▶ **Work instruction**: Each record should be written out exactly as it stands.

§ §

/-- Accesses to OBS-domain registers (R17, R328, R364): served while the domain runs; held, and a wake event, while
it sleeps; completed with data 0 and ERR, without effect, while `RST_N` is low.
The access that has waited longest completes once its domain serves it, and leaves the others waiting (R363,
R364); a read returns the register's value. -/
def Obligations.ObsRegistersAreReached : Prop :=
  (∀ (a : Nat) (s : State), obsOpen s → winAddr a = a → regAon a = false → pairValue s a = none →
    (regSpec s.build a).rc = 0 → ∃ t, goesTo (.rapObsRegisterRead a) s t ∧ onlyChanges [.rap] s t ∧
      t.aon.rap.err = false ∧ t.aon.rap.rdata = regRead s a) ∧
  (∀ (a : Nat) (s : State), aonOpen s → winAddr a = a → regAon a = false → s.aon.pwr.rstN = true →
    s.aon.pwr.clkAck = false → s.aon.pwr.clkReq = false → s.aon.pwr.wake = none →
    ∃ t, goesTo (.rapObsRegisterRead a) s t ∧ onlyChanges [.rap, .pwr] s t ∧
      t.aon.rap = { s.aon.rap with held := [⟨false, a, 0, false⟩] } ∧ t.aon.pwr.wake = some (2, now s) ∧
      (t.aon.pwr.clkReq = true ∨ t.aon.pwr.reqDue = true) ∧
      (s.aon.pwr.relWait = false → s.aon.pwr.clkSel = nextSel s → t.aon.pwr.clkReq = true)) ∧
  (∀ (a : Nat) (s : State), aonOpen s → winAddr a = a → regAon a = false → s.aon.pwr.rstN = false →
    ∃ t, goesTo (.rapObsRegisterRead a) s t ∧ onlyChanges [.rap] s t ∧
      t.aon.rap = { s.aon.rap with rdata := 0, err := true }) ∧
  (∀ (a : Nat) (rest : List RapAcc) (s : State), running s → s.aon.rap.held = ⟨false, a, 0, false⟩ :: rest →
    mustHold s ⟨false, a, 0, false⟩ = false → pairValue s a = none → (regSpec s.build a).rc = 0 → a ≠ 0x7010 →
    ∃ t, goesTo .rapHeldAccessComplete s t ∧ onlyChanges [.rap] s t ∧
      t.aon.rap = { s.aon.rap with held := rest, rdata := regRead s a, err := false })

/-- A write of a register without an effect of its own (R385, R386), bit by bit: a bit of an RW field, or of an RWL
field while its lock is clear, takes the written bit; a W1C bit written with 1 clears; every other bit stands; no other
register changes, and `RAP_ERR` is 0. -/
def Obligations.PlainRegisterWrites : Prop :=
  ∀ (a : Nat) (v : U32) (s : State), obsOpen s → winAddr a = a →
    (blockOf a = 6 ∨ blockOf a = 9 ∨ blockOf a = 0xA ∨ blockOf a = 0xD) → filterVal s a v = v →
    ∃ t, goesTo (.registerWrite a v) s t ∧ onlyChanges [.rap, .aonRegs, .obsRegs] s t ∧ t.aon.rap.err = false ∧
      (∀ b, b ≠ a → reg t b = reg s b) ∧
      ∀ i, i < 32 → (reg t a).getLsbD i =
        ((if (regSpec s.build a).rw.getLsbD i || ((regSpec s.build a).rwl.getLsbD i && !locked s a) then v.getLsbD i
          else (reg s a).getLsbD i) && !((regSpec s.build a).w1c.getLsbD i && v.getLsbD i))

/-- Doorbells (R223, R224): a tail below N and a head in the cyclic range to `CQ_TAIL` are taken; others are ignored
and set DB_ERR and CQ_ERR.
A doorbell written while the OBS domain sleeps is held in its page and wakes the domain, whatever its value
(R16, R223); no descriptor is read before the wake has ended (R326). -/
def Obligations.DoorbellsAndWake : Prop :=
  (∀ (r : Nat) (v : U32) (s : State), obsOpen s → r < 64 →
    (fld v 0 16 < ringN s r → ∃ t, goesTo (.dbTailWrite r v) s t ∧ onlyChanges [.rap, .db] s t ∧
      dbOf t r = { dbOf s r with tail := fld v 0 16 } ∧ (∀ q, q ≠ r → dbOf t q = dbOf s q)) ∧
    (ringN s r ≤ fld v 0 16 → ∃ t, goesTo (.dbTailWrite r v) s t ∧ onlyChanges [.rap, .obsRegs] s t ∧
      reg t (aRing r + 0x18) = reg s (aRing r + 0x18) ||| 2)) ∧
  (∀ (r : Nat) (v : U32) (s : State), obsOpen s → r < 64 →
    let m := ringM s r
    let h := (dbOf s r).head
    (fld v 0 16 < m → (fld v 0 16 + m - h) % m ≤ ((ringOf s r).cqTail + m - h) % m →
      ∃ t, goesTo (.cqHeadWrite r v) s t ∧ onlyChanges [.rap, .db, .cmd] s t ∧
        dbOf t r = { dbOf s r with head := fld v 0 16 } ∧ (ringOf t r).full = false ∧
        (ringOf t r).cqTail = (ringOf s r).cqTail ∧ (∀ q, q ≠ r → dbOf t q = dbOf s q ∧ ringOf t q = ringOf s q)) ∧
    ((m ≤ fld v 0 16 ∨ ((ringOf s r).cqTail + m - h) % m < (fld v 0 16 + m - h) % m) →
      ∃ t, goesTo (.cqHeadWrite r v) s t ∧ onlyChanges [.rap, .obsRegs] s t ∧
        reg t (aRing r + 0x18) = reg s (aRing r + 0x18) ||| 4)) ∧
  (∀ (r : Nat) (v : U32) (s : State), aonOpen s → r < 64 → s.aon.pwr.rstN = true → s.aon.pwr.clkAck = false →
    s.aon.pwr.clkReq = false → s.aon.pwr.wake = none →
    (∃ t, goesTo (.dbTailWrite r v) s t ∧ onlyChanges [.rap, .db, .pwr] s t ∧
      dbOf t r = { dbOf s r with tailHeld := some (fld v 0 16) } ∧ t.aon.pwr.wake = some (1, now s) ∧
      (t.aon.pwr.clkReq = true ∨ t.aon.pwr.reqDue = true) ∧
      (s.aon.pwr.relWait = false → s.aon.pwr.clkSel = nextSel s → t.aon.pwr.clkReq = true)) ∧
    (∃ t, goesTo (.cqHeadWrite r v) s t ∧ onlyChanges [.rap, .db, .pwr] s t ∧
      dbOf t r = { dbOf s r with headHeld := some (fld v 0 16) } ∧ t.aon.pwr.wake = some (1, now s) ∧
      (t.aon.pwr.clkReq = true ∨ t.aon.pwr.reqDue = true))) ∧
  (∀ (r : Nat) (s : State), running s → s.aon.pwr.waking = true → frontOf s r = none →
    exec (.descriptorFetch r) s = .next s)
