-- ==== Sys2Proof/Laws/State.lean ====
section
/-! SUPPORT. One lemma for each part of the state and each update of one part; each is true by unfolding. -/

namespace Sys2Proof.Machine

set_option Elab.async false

§ §

▶ **Solution to the problem**:
/-- Accesses to OBS-domain registers (R17, R328, R364): served while the domain runs; held, and a wake event, while
it sleeps; completed with data 0 and ERR, without effect, while `RST_N` is low.
The access that has waited longest completes once its domain serves it, and leaves the others waiting (R363,
R364); a read returns the register's value. -/
def Obligations.ObsRegistersAreReached : Prop :=
  (∀ (a : Nat) (s : State), obsOpen s → winAddr a = a → regAon a = false → pairValue s a = none →
    (regSpec s.build a).rc = 0 → ∃ t, goesTo (.rapObsRegisterRead a) s t ∧ onlyChanges [.rap] s t ∧
      t.aon.rap.err = false ∧ t.aon.rap.rdata = regRead s a) ∧
  (∀ (a : Nat) (s : State), aonOpen s → winAddr a = a → regAon a = false → s.aon.pwr.rstN = true →
    s.aon.pwr.clkAck = false → s.aon.pwr.clkReq = false → s.aon.pwr.wake = none →
    ∃ t, goesTo (.rapObsRegisterRead a) s t ∧ onlyChanges [.rap, .pwr] s t ∧
      t.aon.rap = { s.aon.rap with held := [⟨false, a, 0, false⟩] } ∧ t.aon.pwr.wake = some (2, now s) ∧
      (t.aon.pwr.clkReq = true ∨ t.aon.pwr.reqDue = true) ∧
      (s.aon.pwr.relWait = false → s.aon.pwr.clkSel = nextSel s → t.aon.pwr.clkReq = true)) ∧
  (∀ (a : Nat) (s : State), aonOpen s → winAddr a = a → regAon a = false → s.aon.pwr.rstN = false →
    ∃ t, goesTo (.rapObsRegisterRead a) s t ∧ onlyChanges [.rap] s t ∧
      t.aon.rap = { s.aon.rap with rdata := 0, err := true }) ∧
  (∀ (a : Nat) (rest : List RapAcc) (s : State), running s → s.aon.rap.held = ⟨false, a, 0, false⟩ :: rest →
    mustHold s ⟨false, a, 0, false⟩ = false → pairValue s a = none → (regSpec s.build a).rc = 0 → a ≠ 0x7010 →
    ∃ t, goesTo .rapHeldAccessComplete s t ∧ onlyChanges [.rap] s t ∧
      t.aon.rap = { s.aon.rap with held := rest, rdata := regRead s a, err := false })

/-- A write of a register without an effect of its own (R385, R386), bit by bit: a bit of an RW field, or of an RWL
field while its lock is clear, takes the written bit; a W1C bit written with 1 clears; every other bit stands; no other
register changes, and `RAP_ERR` is 0. -/
def Obligations.PlainRegisterWrites : Prop :=
  ∀ (a : Nat) (v : U32) (s : State), obsOpen s → winAddr a = a →
    (blockOf a = 6 ∨ blockOf a = 9 ∨ blockOf a = 0xA ∨ blockOf a = 0xD) → filterVal s a v = v →
    ∃ t, goesTo (.registerWrite a v) s t ∧ onlyChanges [.rap, .aonRegs, .obsRegs] s t ∧ t.aon.rap.err = false ∧
      (∀ b, b ≠ a → reg t b = reg s b) ∧
      ∀ i, i < 32 → (reg t a).getLsbD i =
        ((if (regSpec s.build a).rw.getLsbD i || ((regSpec s.build a).rwl.getLsbD i && !locked s a) then v.getLsbD i
          else (reg s a).getLsbD i) && !((regSpec s.build a).w1c.getLsbD i && v.getLsbD i))

/-- Doorbells (R223, R224): a tail below N and a head in the cyclic range to `CQ_TAIL` are taken; others are ignored
and set DB_ERR and CQ_ERR.
A doorbell written while the OBS domain sleeps is held in its page and wakes the domain, whatever its value
(R16, R223); no descriptor is read before the wake has ended (R326). -/
def Obligations.DoorbellsAndWake : Prop :=
  (∀ (r : Nat) (v : U32) (s : State), obsOpen s → r < 64 →
    (fld v 0 16 < ringN s r → ∃ t, goesTo (.dbTailWrite r v) s t ∧ onlyChanges [.rap, .db] s t ∧
      dbOf t r = { dbOf s r with tail := fld v 0 16 } ∧ (∀ q, q ≠ r → dbOf t q = dbOf s q)) ∧
    (ringN s r ≤ fld v 0 16 → ∃ t, goesTo (.dbTailWrite r v) s t ∧ onlyChanges [.rap, .obsRegs] s t ∧
      reg t (aRing r + 0x18) = reg s (aRing r + 0x18) ||| 2)) ∧
  (∀ (r : Nat) (v : U32) (s : State), obsOpen s → r < 64 →
    let m := ringM s r
    let h := (dbOf s r).head
    (fld v 0 16 < m → (fld v 0 16 + m - h) % m ≤ ((ringOf s r).cqTail + m - h) % m →
      ∃ t, goesTo (.cqHeadWrite r v) s t ∧ onlyChanges [.rap, .db, .cmd] s t ∧
        dbOf t r = { dbOf s r with head := fld v 0 16 } ∧ (ringOf t r).full = false ∧
        (ringOf t r).cqTail = (ringOf s r).cqTail ∧ (∀ q, q ≠ r → dbOf t q = dbOf s q ∧ ringOf t q = ringOf s q)) ∧
    ((m ≤ fld v 0 16 ∨ ((ringOf s r).cqTail + m - h) % m < (fld v 0 16 + m - h) % m) →
      ∃ t, goesTo (.cqHeadWrite r v) s t ∧ onlyChanges [.rap, .obsRegs] s t ∧
        reg t (aRing r + 0x18) = reg s (aRing r + 0x18) ||| 4)) ∧
  (∀ (r : Nat) (v : U32) (s : State), aonOpen s → r < 64 → s.aon.pwr.rstN = true → s.aon.pwr.clkAck = false →
    s.aon.pwr.clkReq = false → s.aon.pwr.wake = none →
    (∃ t, goesTo (.dbTailWrite r v) s t ∧ onlyChanges [.rap, .db, .pwr] s t ∧
      dbOf t r = { dbOf s r with tailHeld := some (fld v 0 16) } ∧ t.aon.pwr.wake = some (1, now s) ∧
      (t.aon.pwr.clkReq = true ∨ t.aon.pwr.reqDue = true) ∧
      (s.aon.pwr.relWait = false → s.aon.pwr.clkSel = nextSel s → t.aon.pwr.clkReq = true)) ∧
    (∃ t, goesTo (.cqHeadWrite r v) s t ∧ onlyChanges [.rap, .db, .pwr] s t ∧
      dbOf t r = { dbOf s r with headHeld := some (fld v 0 16) } ∧ t.aon.pwr.wake = some (1, now s) ∧
      (t.aon.pwr.clkReq = true ∨ t.aon.pwr.reqDue = true))) ∧
  (∀ (r : Nat) (s : State), running s → s.aon.pwr.waking = true → frontOf s r = none →
    exec (.descriptorFetch r) s = .next s)
-- ==== Sys2Proof/Laws/State.lean ====
section
/-! SUPPORT. One lemma for each part of the state and each update of one part; each is true by unfolding. -/

namespace Sys2Proof.Machine

set_option Elab.async false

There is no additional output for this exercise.